(Exercise aim): Once the line with "fun _ a b => a * b⟩]" is found in the data, output it and each following line exactly, up to and including the line with "a register. -/", and nothing before or after.

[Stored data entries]
------------------------

/-- FP32 instructions of MAJOR 0x20 on d, a and b: the pattern that each writes (R375). -/
def floatOps : List ((Nat → Nat → Nat → Nat → Instr) × Nat × (Nat → Nat → Nat → Nat)) := [
  (.fadd, 0, fun _ a b => fp32Bits (addFp32 (fpOf a) (fpOf b))), (.fsub, 1, fun _ a b => fp32Bits (addFp32 (fpOf a) (fpOf b).neg)),
  (.fmul, 2, fun _ a b => fp32Bits (mulFp32 (fpOf a) (fpOf b))), (.fdiv, 3, fun _ a b => fp32Bits (divFp32 (fpOf a) (fpOf b))),
  (.fmin, 5, fun _ a b => fp32Bits (fpMin (fpOf a) (fpOf b))), (.fmax, 6, fun _ a b => fp32Bits ((fpOf a).maxR (fpOf b))),
  (.ffma, 7, fun d a b => fp32Bits (toFp32 (((fpOf a).mul (fpOf b)).add (fpOf d)))),
  (.feq, 8, fun _ a b => if (fpOf a).eqv (fpOf b) then 1 else 0), (.flt, 9, fun _ a b => if (fpOf a).lt (fpOf b) then 1 else 0),
  (.fle, 10, fun _ a b => if (fpOf a).le (fpOf b) then 1 else 0)]

/-- One-operand FP32 instructions. -/
def floatUnaryOps : List ((Nat → Nat → Nat → Instr) × Nat × (Nat → Nat)) := [
  (.fsqrt, 4, fun a => fp32Bits (sqrtFp32 (fpOf a))), (.itof, 11, fun a => fp32Bits (toFp32 (FVal.ofInt (w64 a).toInt))),
  (.ftoi, 12, fun a => fpToInt (fpOf a))]

/-- Scratch loads and stores by MAJOR, with their bytes. -/
def loadOps : List ((Nat → Nat → Nat → Nat → Instr) × Nat × Nat) := [(.ld8u, 0x0C, 1), (.ld16u, 0x0D, 2), (.ld32u, 0x0E, 4), (.ld64, 0x0F, 8)]
def storeOps : List ((Nat → Nat → Nat → Nat → Instr) × Nat × Nat) := [(.st8, 0x10, 1), (.st16, 0x11, 2), (.st32, 0x12, 4), (.st64, 0x13, 8)]

/-- The address of a base register and a signed 16-bit offset, modulo 2^64 (R379). -/
def Thread.addr (th : Thread) (a imm : Nat) : Nat := (w64 (th.sreg a) + signed16 imm).toNat

/-- Special registers that GETSR reads, but CYCLE, with their values (Table 10-3). -/
def specialRegs (c : Core) (t : Nat) (th : Thread) (w : Work) (p : ProgRun) : List (Nat × Nat) := [
  (0, th.inst), (1, p.insts), (2, th.ctx), (3, ctxPart c th.ctx), (4, c.tick), (6, t / 4), (7, t % 4), (8, p.window),
  (9, p.args.toNat), (10, (lastTick w).getD 0), (11, th.fmt.toNat), (12, th.dvprev.toNat),
  (13, b2n w.sat + 4 * b2n w.nonfin + 8 * b2n w.stoch), (14, th.poisonOut)]

/-- The tag that a command posted takes: the lowest free one, else one whose result waits (R384). -/
def Thread.nextTag (th : Thread) : Option Nat :=
  ((List.range 8).filter (fun k => !th.units.any (·.tag == k)) ++ (th.units.filter (·.result.isSome)).map (·.tag)).head?

/-- Unit commands by their CMD (Table 10-8), and engine commands by theirs (Table 10-9). -/
def UnitCmdOf (cmd : Nat → Nat → Nat → Instr) (k : Nat) : Prop :=
  (cmd, k) ∈ [(Instr.dmaGet, 0), (.dmaPut, 1), (.dmaOut, 2), (.dmaTowin, 3), (.dmaFromwin, 4), (.tld, 5), (.tst, 6), (.tadd, 7),
    (.sort, 8), (.pamo, 9)]

def EngineCmdOf (cmd : Nat → Nat → Nat → Instr) (k : Nat) : Prop :=
  (cmd, k) ∈ [(Instr.loadPane, 0), (.loadAct, 1), (.run, 2), (.drain, 3)]

/-! ### Vectors -/

/-- Lane-wise operations of MAJOR 0x24, on lanes of any width (R367, R374). -/
structure LaneOp where
  cmd : Nat → Nat → Nat → Nat → Nat → Nat → Instr
  func : Nat
  op : (w : Nat) → BitVec w → BitVec w → BitVec w

def laneOps : List LaneOp := [
  ⟨.vadd, 0, fun _ a b => a + b⟩, ⟨.vsub, 1, fun _ a b => a - b⟩, ⟨.vand, 2, fun _ a b => a &&& b⟩, ⟨.vor, 3, fun _ a b => a ||| b⟩,
  ⟨.vxor, 4, fun _ a b => a ^^^ b⟩, ⟨.vshl, 5, fun w a b => a <<< (b.toNat % w)⟩, ⟨.vshr, 6, fun w a b => a >>> (b.toNat % w)⟩,
  ⟨.vsar, 7, fun w a b => a.sshiftRight (b.toNat % w)⟩, ⟨.vmin, 8, fun _ a b => if a.sle b then a else b⟩,
  ⟨.vmax, 9, fun _ a b => if a.sle b then b else a⟩, ⟨.vminu, 10, fun _ a b => if a.ule b then a else b⟩,
  ⟨.vmaxu, 11, fun _ a b => if a.ule b then b else a⟩, ⟨.vmul, 12, fun _ a b => a * b⟩]

/-- Lane comparisons into a mask. -/
structure LaneCmp where
  cmd : Nat → Nat → Nat → Nat → Nat → Nat → Instr
  func : Nat
  op : (w : Nat) → BitVec w → BitVec w → Bool

def laneCmps : List LaneCmp := [
  ⟨.vceq, 16, fun _ a b => a == b⟩, ⟨.vclt, 17, fun _ a b => a.slt b⟩, ⟨.vcltu, 18, fun _ a b => a.ult b⟩]

/-- The lanes of a register. -/
def Thread.lanes (th : Thread) (w n : Nat) : List Nat := lanesOf (laneBits w) (th.vreg n)

/-- Lane-wise FP32 operations of MAJOR 0x25 on the old lane and two sources. -/
def laneFloats : List ((Nat → Nat → Nat → Nat → Nat → Instr) × Nat × (Nat → Nat → Nat → Nat)) := [
  (.vfadd, 0, fun _ a b => fp32Bits (addFp32 (fpOf a) (fpOf b))), (.vfsub, 1, fun _ a b => fp32Bits (addFp32 (fpOf a) (fpOf b).neg)),
  (.vfmul, 2, fun _ a b => fp32Bits (mulFp32 (fpOf a) (fpOf b))), (.vfdiv, 3, fun _ a b => fp32Bits (divFp32 (fpOf a) (fpOf b))),
  (.vfmin, 5, fun _ a b => fp32Bits (fpMin (fpOf a) (fpOf b))), (.vfmax, 6, fun _ a b => fp32Bits ((fpOf a).maxR (fpOf b))),
  (.vffma, 7, fun d a b => fp32Bits (toFp32 (((fpOf a).mul (fpOf b)).add (fpOf d))))]

/-- FP32 lane comparisons. -/
def laneFloatCmps : List ((Nat → Nat → Nat → Nat → Nat → Instr) × Nat × (Nat → Nat → Bool)) := [
  (.vfeq, 8, fun a b => (fpOf a).eqv (fpOf b)), (.vflt, 9, fun a b => (fpOf a).lt (fpOf b)), (.vfle, 10, fun a b => (fpOf a).le (fpOf b))]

------------------------

(Answer section):
  ⟨.vmaxu, 11, fun _ a b => if a.ule b then b else a⟩, ⟨.vmul, 12, fun _ a b => a * b⟩]

/-- Lane comparisons into a mask. -/
structure LaneCmp where
  cmd : Nat → Nat → Nat → Nat → Nat → Nat → Instr
  func : Nat
  op : (w : Nat) → BitVec w → BitVec w → Bool

def laneCmps : List LaneCmp := [
  ⟨.vceq, 16, fun _ a b => a == b⟩, ⟨.vclt, 17, fun _ a b => a.slt b⟩, ⟨.vcltu, 18, fun _ a b => a.ult b⟩]

/-- The lanes of a register. -/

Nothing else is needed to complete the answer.